- Exercise brief
Return the lines from the start of the data through the line with "let old := field". Include both of those lines and no others.

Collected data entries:
-.-.-

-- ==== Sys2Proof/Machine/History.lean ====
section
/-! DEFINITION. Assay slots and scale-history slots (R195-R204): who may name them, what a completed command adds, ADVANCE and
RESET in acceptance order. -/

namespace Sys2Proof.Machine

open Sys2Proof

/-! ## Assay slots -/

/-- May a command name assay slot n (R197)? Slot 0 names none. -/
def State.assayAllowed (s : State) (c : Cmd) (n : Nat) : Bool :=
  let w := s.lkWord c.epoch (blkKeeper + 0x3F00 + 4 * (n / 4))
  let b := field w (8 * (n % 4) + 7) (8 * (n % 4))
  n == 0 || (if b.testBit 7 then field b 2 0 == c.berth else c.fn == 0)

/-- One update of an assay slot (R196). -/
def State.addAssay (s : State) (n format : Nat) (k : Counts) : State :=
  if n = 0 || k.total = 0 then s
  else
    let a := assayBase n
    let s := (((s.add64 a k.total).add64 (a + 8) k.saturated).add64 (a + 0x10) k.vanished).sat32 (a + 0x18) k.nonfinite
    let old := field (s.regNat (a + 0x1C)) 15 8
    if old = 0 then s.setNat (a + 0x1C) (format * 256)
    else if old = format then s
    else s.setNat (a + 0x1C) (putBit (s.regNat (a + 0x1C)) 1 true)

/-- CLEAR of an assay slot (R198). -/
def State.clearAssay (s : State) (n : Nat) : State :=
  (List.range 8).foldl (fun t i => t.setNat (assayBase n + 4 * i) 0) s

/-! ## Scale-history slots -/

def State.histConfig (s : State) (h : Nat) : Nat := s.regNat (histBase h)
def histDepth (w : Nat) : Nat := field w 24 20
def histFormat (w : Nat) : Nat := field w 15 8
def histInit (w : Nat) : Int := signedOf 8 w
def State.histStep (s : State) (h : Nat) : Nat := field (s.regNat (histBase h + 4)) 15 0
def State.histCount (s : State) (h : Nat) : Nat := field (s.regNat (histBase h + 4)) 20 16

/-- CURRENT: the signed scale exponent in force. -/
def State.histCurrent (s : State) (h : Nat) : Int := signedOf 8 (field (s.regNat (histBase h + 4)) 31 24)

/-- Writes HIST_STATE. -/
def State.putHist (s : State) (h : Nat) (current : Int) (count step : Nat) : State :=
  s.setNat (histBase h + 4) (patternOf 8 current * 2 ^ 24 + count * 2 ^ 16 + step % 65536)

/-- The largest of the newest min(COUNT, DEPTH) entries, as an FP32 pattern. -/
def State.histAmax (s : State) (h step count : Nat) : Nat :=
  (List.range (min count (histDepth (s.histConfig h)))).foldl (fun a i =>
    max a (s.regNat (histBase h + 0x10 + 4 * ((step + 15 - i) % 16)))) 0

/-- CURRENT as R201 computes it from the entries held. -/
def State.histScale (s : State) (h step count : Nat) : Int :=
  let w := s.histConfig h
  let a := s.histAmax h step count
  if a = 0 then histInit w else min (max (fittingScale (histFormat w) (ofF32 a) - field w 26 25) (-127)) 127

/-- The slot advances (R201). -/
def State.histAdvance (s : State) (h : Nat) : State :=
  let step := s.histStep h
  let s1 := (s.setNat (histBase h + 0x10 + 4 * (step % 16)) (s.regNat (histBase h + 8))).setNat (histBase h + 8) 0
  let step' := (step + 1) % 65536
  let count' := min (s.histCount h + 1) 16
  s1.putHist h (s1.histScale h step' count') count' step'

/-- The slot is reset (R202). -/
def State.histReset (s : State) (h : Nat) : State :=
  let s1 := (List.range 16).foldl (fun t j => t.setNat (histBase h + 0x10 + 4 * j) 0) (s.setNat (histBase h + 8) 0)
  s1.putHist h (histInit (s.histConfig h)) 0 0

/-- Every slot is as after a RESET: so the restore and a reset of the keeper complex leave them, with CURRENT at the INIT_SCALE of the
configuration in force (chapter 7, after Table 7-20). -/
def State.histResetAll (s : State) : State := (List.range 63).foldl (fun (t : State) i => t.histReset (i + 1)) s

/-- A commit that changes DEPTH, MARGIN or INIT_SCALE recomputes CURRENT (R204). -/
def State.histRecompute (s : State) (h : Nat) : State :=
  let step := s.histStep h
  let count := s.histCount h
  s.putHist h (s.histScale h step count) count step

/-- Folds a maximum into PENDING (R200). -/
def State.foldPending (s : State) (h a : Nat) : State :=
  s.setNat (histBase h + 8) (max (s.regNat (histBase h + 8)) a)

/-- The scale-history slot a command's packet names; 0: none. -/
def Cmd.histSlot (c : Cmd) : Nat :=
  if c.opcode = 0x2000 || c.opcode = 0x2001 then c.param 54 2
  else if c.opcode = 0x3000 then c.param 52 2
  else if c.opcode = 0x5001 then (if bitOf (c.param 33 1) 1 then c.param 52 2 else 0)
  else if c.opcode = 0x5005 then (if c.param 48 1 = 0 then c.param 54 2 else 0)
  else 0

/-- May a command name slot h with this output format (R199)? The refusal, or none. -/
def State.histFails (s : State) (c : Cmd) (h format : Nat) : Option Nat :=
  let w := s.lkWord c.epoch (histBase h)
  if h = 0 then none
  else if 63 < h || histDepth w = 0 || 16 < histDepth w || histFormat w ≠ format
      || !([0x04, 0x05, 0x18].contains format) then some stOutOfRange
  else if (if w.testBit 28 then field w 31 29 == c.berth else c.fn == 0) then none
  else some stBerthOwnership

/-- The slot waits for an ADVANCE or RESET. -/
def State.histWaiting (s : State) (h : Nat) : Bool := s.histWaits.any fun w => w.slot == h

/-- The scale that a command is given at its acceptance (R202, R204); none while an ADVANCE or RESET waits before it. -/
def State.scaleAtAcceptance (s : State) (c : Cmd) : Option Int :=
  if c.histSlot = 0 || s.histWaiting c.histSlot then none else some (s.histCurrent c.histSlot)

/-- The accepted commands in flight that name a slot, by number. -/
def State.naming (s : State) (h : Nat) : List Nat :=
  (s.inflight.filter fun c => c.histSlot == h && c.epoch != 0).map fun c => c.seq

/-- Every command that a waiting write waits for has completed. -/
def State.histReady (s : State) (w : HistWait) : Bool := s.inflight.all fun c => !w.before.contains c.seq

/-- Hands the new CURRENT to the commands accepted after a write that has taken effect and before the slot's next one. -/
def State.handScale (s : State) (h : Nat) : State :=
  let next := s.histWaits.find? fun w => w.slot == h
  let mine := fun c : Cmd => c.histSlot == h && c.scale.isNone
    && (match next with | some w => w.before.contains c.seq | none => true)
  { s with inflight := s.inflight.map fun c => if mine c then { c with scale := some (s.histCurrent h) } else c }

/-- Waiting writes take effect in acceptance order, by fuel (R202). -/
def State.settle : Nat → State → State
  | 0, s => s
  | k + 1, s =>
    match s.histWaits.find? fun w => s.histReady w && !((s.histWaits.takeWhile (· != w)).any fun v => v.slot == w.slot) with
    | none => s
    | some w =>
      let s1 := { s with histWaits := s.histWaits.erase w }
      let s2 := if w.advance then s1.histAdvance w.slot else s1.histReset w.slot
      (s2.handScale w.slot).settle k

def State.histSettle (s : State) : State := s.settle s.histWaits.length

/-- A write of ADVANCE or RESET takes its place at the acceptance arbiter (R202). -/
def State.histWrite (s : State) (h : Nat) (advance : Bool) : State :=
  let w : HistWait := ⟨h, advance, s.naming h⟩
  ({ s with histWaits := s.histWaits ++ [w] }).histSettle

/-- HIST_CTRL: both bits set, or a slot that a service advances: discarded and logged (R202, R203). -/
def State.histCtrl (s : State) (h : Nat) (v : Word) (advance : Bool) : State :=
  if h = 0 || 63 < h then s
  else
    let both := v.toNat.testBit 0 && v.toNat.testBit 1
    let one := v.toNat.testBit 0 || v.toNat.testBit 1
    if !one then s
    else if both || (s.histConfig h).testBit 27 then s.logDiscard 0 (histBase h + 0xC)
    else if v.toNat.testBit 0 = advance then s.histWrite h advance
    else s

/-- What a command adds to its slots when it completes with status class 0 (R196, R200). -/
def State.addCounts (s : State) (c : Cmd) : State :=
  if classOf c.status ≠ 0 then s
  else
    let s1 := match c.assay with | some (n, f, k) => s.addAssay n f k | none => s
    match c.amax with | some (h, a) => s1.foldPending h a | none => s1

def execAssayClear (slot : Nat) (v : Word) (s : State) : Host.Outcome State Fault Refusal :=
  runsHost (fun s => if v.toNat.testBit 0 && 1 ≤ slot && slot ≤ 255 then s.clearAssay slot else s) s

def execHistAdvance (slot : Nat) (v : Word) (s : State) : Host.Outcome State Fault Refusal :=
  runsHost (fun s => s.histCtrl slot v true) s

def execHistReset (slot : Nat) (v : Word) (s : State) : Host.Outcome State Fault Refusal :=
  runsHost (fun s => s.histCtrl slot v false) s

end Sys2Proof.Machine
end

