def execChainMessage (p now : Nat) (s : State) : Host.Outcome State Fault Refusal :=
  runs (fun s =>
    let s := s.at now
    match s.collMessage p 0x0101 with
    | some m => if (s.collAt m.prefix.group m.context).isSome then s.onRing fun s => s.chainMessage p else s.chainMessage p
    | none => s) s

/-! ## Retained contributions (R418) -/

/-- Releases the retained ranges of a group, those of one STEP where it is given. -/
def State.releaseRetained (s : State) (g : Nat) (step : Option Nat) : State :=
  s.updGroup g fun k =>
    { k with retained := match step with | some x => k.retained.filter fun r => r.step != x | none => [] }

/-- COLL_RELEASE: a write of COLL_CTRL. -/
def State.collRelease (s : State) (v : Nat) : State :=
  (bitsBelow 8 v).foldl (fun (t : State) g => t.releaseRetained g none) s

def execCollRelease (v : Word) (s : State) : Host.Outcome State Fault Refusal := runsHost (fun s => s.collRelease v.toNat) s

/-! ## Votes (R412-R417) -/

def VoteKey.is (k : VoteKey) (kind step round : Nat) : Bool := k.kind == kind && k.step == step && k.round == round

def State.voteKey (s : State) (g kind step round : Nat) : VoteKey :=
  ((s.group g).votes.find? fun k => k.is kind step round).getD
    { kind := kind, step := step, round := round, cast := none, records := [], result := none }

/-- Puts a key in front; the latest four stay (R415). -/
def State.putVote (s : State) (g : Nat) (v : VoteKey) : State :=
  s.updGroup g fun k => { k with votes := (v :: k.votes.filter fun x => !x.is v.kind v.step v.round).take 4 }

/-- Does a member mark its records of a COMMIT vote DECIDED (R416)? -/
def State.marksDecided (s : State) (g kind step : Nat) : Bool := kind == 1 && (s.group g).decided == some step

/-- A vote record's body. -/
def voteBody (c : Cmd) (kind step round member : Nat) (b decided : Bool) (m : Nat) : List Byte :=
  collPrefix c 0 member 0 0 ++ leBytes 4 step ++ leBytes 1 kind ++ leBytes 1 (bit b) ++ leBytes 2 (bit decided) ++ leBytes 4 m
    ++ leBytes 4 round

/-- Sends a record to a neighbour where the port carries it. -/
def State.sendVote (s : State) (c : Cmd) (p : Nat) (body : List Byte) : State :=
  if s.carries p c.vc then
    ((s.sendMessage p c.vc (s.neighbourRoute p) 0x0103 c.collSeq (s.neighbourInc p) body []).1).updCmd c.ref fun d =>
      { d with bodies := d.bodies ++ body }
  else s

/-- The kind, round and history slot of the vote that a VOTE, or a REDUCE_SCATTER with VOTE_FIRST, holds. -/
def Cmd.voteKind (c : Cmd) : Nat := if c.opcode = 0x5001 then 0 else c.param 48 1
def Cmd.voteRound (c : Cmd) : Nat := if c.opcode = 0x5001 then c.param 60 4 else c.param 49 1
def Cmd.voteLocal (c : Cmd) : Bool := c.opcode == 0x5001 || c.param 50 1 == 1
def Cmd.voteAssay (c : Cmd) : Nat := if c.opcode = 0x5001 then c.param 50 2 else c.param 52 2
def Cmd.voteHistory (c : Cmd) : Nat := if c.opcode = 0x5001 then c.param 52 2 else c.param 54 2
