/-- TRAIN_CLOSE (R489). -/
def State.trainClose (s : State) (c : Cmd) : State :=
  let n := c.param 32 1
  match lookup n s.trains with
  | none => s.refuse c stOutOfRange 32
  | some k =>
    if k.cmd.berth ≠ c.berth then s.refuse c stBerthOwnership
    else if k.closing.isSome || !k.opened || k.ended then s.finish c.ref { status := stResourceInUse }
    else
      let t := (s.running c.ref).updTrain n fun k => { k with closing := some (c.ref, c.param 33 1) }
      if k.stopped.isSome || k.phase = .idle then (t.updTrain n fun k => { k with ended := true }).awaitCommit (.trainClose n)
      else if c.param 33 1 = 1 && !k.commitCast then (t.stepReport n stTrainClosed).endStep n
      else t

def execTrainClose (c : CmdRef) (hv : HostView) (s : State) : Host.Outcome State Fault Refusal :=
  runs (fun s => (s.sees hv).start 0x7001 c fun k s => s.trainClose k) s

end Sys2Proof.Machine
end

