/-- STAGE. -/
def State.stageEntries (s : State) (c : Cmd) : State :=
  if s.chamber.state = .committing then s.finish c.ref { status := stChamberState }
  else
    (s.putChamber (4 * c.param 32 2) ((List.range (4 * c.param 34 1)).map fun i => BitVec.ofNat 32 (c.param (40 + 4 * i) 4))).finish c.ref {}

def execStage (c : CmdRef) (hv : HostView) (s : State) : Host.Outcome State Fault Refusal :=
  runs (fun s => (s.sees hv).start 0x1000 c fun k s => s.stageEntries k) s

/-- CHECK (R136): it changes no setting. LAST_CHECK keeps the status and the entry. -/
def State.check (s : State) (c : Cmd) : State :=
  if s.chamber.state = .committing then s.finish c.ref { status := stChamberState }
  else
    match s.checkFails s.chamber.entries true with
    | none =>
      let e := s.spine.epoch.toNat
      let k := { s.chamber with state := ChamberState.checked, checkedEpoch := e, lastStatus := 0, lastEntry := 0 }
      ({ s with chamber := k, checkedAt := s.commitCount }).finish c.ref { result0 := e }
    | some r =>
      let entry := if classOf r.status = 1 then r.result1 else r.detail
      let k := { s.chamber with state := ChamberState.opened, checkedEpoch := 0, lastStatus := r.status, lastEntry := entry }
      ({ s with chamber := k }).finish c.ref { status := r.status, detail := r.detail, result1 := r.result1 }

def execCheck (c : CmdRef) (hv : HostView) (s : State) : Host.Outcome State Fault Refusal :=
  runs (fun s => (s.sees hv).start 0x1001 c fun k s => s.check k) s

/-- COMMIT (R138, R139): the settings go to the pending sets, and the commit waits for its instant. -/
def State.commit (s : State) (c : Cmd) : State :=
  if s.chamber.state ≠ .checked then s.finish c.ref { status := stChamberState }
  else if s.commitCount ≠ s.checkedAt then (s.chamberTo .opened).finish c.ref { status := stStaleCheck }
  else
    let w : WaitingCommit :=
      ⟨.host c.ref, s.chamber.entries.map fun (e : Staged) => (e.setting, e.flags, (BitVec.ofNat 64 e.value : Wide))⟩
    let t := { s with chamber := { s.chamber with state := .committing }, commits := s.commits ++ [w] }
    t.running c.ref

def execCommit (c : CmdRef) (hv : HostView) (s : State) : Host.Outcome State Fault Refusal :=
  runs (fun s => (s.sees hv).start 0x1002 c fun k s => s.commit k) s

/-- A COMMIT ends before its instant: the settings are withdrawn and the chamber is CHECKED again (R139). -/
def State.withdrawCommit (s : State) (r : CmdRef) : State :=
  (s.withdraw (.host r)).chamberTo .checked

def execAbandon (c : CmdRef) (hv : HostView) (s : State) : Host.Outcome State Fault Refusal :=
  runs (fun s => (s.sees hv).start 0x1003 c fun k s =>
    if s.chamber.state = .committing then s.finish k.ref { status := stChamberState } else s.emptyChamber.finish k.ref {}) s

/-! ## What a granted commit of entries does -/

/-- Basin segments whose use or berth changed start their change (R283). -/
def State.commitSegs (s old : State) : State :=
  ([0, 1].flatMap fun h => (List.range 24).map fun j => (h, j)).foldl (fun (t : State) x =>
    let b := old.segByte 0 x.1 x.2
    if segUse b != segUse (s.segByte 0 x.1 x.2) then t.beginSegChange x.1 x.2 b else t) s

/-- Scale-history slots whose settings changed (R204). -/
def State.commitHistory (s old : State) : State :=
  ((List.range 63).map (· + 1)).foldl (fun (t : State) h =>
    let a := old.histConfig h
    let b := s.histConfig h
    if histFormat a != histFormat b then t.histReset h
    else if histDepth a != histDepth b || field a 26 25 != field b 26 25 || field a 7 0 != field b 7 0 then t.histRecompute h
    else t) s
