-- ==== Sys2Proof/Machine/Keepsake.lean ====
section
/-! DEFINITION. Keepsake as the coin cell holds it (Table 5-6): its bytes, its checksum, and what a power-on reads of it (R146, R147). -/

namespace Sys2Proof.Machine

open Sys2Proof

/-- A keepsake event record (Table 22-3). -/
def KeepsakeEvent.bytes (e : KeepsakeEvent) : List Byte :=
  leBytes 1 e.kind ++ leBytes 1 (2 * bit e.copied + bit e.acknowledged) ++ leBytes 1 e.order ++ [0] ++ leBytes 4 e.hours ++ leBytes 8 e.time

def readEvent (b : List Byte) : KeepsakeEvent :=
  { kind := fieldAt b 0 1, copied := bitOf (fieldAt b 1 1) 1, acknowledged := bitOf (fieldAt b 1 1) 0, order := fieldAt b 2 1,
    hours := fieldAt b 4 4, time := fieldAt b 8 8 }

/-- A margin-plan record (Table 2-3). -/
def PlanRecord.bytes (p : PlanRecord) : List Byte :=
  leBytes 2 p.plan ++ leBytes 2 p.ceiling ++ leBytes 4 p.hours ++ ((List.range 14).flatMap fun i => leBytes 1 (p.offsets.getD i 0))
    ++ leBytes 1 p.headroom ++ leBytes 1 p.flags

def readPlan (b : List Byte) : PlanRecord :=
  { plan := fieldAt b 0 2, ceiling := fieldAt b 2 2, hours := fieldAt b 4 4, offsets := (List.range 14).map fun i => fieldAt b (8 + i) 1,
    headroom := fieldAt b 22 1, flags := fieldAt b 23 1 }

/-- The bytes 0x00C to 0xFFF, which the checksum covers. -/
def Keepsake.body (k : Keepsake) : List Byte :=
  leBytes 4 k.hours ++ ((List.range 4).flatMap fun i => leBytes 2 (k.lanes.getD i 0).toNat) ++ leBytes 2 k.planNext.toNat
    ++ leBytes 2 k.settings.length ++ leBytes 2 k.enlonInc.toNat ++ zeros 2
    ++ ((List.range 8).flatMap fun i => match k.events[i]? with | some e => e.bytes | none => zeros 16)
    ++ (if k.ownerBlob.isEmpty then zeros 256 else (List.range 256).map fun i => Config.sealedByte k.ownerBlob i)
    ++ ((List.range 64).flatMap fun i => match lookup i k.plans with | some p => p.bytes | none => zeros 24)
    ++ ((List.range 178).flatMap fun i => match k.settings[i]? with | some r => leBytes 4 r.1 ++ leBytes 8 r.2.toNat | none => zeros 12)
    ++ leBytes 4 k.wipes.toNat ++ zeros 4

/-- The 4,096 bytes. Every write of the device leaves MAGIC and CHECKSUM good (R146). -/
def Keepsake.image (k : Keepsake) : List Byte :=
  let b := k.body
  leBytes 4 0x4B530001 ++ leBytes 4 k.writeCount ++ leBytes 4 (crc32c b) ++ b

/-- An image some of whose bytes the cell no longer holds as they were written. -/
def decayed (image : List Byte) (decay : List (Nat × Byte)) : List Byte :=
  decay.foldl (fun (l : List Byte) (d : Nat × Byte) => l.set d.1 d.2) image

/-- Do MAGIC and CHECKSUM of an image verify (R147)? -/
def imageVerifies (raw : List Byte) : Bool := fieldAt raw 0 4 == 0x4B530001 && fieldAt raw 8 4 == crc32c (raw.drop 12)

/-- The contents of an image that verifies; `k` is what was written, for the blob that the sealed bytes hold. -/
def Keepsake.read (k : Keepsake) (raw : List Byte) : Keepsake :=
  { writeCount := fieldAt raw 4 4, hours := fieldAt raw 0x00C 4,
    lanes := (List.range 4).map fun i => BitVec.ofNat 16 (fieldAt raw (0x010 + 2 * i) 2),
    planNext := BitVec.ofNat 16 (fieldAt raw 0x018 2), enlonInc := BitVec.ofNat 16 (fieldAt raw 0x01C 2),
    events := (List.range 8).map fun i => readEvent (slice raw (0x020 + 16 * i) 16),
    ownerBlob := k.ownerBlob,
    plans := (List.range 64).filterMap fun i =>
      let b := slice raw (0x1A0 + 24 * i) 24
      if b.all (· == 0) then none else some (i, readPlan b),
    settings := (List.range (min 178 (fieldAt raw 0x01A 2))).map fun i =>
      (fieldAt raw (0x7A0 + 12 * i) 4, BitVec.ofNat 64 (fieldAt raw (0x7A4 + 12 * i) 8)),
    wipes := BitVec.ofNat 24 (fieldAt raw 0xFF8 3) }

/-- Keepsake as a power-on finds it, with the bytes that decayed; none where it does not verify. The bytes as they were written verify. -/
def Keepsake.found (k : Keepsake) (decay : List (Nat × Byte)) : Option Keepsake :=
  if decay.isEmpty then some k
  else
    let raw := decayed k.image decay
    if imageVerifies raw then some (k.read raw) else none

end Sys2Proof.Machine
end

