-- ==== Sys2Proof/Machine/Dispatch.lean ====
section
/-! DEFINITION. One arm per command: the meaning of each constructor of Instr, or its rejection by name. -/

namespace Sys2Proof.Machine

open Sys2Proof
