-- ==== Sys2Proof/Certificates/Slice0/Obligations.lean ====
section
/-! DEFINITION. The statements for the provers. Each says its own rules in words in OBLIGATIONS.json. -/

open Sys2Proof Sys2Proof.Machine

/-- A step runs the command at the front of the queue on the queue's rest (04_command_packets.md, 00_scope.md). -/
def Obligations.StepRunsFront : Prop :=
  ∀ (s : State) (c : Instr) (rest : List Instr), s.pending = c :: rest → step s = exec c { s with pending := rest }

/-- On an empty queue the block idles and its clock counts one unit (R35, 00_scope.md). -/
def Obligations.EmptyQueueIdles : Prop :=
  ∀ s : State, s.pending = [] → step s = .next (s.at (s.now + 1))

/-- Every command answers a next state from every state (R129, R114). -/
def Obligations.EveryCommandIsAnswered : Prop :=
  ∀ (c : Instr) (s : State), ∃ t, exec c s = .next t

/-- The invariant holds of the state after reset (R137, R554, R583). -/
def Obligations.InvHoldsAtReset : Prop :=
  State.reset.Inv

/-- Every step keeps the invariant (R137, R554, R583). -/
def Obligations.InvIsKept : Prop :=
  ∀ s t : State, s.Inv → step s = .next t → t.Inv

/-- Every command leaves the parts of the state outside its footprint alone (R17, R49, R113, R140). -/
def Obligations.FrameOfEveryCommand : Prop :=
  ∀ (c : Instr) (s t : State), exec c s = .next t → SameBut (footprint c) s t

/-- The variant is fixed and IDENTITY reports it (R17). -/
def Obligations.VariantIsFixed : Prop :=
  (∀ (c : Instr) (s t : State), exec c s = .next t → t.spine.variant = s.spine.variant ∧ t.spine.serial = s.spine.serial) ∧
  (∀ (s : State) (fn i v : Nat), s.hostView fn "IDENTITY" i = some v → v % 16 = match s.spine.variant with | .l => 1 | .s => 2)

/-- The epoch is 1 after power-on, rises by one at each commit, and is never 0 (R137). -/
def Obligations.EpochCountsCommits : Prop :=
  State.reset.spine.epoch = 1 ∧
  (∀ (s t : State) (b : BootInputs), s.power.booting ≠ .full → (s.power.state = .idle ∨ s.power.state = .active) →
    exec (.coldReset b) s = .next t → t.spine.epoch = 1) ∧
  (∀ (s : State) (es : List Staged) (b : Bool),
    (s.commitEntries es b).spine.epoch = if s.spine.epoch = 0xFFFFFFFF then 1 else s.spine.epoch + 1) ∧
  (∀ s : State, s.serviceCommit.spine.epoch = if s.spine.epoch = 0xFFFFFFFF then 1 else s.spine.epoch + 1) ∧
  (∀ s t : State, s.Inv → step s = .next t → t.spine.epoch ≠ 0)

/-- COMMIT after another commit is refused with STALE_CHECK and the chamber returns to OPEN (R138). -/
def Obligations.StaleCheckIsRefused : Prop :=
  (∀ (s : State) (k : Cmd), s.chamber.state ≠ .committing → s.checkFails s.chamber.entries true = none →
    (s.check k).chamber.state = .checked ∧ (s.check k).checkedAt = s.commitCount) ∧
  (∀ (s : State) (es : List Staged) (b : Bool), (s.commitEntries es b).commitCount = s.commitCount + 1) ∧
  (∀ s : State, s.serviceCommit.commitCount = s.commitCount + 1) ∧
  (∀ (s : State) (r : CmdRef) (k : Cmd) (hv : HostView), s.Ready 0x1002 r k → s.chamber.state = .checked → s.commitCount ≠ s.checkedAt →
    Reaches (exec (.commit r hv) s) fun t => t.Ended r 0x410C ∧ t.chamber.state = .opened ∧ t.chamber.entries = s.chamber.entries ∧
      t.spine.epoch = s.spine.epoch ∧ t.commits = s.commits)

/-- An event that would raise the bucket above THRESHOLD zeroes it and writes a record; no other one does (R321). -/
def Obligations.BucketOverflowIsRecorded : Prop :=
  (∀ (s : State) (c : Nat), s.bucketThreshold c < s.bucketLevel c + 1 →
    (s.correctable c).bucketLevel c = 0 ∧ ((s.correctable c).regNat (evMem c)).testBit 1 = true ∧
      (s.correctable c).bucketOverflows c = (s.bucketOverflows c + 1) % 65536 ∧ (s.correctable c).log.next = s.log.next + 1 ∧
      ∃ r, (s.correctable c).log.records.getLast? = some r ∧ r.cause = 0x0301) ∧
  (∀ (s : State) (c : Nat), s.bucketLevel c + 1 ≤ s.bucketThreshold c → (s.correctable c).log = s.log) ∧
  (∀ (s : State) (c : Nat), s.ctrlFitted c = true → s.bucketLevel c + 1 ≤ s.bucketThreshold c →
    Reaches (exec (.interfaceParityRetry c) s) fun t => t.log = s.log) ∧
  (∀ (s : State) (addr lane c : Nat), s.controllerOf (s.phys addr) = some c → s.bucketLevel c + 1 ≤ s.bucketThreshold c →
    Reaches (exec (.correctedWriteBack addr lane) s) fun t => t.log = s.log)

-.-.-

- Solution to this exercise
-- ==== Sys2Proof/Machine/History.lean ====
section
/-! DEFINITION. Assay slots and scale-history slots (R195-R204): who may name them, what a completed command adds, ADVANCE and
RESET in acceptance order. -/

namespace Sys2Proof.Machine

open Sys2Proof

/-! ## Assay slots -/

/-- May a command name assay slot n (R197)? Slot 0 names none. -/
def State.assayAllowed (s : State) (c : Cmd) (n : Nat) : Bool :=
  let w := s.lkWord c.epoch (blkKeeper + 0x3F00 + 4 * (n / 4))
  let b := field w (8 * (n % 4) + 7) (8 * (n % 4))
  n == 0 || (if b.testBit 7 then field b 2 0 == c.berth else c.fn == 0)

/-- One update of an assay slot (R196). -/
def State.addAssay (s : State) (n format : Nat) (k : Counts) : State :=
  if n = 0 || k.total = 0 then s
  else
    let a := assayBase n
    let s := (((s.add64 a k.total).add64 (a + 8) k.saturated).add64 (a + 0x10) k.vanished).sat32 (a + 0x18) k.nonfinite
    let old := field (s.regNat (a + 0x1C)) 15 8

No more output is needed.